Ibn Amira ()(1186- 1258/60), full name: Abū al-Muṭarrif Aḥmad bin Abdallāh bin al-Ḥusayn bin Aḥmad Ibn Amīra al-Makhzūmī () was a historian, poet, and scholar of law from al-Andalus during the reign of the Almohad Caliphate. Ibn Amira was Qadi of Mallorca and worked for the Almohad sultan in Valencia and Seville. He moved to Morocco in 1239/40 (after the fall of Valencia in 1238) and continued to work for the sultan there.

Biography 
Ibn Amira al-Makhzumi was born at Alzira in the province of Valencia, Spain. He was born into a well-known Berber family established in al-Andalus, in Shatiba (now Xàtiva, Valencia), by the eleventh century. He started his studies in Alzira and focused on hadith, fiqh (Islamic jurisprudence), and literature.
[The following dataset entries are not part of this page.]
/-- Whether quarter `q` has had an AVSBus read-back: its target is in force from then on (spec 13 R512, R521; spec 15 R562). -/
def avsRead (s : State) (q : Nat) : Bool := rd s (A.PWR_AVS q) F.PWR_AVS_V_SET != 0

/-- The highest code that the confirmed voltage supports, 40 (1.0 GHz) at most until the first read-back; code 0 where it supports none
(spec 13 R491, R514; spec 15 R562). DESIGN CHOICE (assumption log 79). -/
def voltCode (s : State) (q : Nat) : Nat :=
  let c := ((List.range 121).filter (fun c => decide (needVolt s q c ≤ voltOf s q))).foldl max 0
  if rdB s A.PWR_AVS_CTL F.PWR_AVS_CTL_EN && !avsRead s q then min 40 c else c

/-- The code that a field asks for: FREQ clamped and CAP (spec 13 R490, R491). -/
def wantCode (s : State) (f : Nat) : Nat :=
  min (min (rd s (A.PWR_CLK f) F.PWR_CLK_FREQ) (gradeMax s)) (rd s (A.PWR_CLK f) F.PWR_CLK_CAP)

/-- The code in use of a field worked out again (spec 13 R491). -/
def recode (s : State) (f : Nat) : State :=
  let c := if pwrState s f = 8 then 40 else min (wantCode s f) (voltCode s (f / 16))
  wr s (A.PWR_CLK f) F.PWR_CLK_EFFECTIVE c

/-- The fields of a quarter. -/
def quarterFields (q : Nat) : List Nat := (List.range 16).map (· + 16 * q)

/-- A FREQ above the grade maximum is clamped, flagged and reported; FREQ keeps its value (spec 13 R490). -/
def clampFreq (s : State) (f : Nat) : State :=
  if gradeMax s < rd s (A.PWR_CLK f) F.PWR_CLK_FREQ then
    report (wr s (A.PWR_STATUS f) F.PWR_STATUS_FREQ_CLAMP 1) 204 (unitField s f) 0x102
      (detail [(f, 1), (rd s (A.PWR_CLK f) F.PWR_CLK_FREQ, 1)])
  else s

/-- FREQUENCY_CHANGE: a write of PWR_FIELD[f].CLK (spec 13 R490 to R492). -/
def writeClk (s : State) (f : Nat) (v : Reg) : State :=
  recode (clampFreq (setR s (A.PWR_CLK f) (writeFlds true L.PWR_CLK (getR s (A.PWR_CLK f)) v)) f) f
def opFrequencyChange (f : Fin 64) (v : Reg) (s : State) : State := writeClk s f v

/-- Whether a field's compute supply is on (spec 13 R497). -/
def supplyOn (s : State) (f : Nat) : Bool := let st := pwrState s f; st != 5 && st != 6 && st != 7

/-- AVS_UPDATE: the target of quarter `q` is written and the rail read back as `mv` (spec 13 R512 to R515). A lowered target
lowers the confirmed voltage at once. -/
def opAvsUpdate (q : Fin 4) (mv : BitVec 16) (s : State) : State :=
  if !rdB s A.PWR_AVS_CTL F.PWR_AVS_CTL_EN then s else
  let top := ((quarterFields q).filter (supplyOn s)).foldl (fun a f =>
    max a (if pwrState s f = 8 then 40 else wantCode s f)) 0
  let tgt := needVolt s q top
  let s := wr (wr s (A.PWR_AVS q) F.PWR_AVS_V_SET tgt) (A.PWR_AVS q) F.PWR_AVS_V_READ mv.toNat
  { s with confirmed := smSet 650 s.confirmed q (min (smGet 650 s.confirmed q) tgt) }

/-- AVS_SETTLE: the read-back and the settle time allow a waiting rise; none waits before the first target is in force (spec 13
R514). -/
def opAvsSettle (q : Fin 4) (s : State) : State :=
  let tgt := rd s (A.PWR_AVS q) F.PWR_AVS_V_SET
  if !rdB s A.PWR_AVS_CTL F.PWR_AVS_CTL_EN || !avsRead s q || decide (rd s (A.PWR_AVS q) F.PWR_AVS_V_READ + 10 < tgt) then s
  else (quarterFields q).foldl recode { s with confirmed := smSet 650 s.confirmed q tgt }

/-- AVS_ERROR (spec 13 R515). -/
def opAvsError (q : Fin 4) (mv : BitVec 16) (s : State) : State :=
  if !rdB s A.PWR_AVS_CTL F.PWR_AVS_CTL_EN then s else
  let s := wr (wr s (A.PWR_AVS q) F.PWR_AVS_ERR 1) (A.PWR_AVS q) F.PWR_AVS_V_READ mv.toNat
  (quarterFields q).foldl recode (report s 204 (unitDev s) 0x120 (detail [(q.val, 1), (mv.toNat, 2)]))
He was taught by some of the most famous scholars of his day, such as the traditionist Abu l-Rabi Ibn Salim and the grammarian al-Shalawbin.

Works 
The theme of paradise lost (al-firdaws al-mafqud) was expressed by the Valencian exile in his 'Letter to a Friend'. This friend was the poet Ibn al-Abbar. "An ocean of sadness rages inside us, Our hearts, desperate, burn with eternal flames. The city was so beautiful with its gardens and rivers, The nights were imbued with the sweet fragrance of narcissus."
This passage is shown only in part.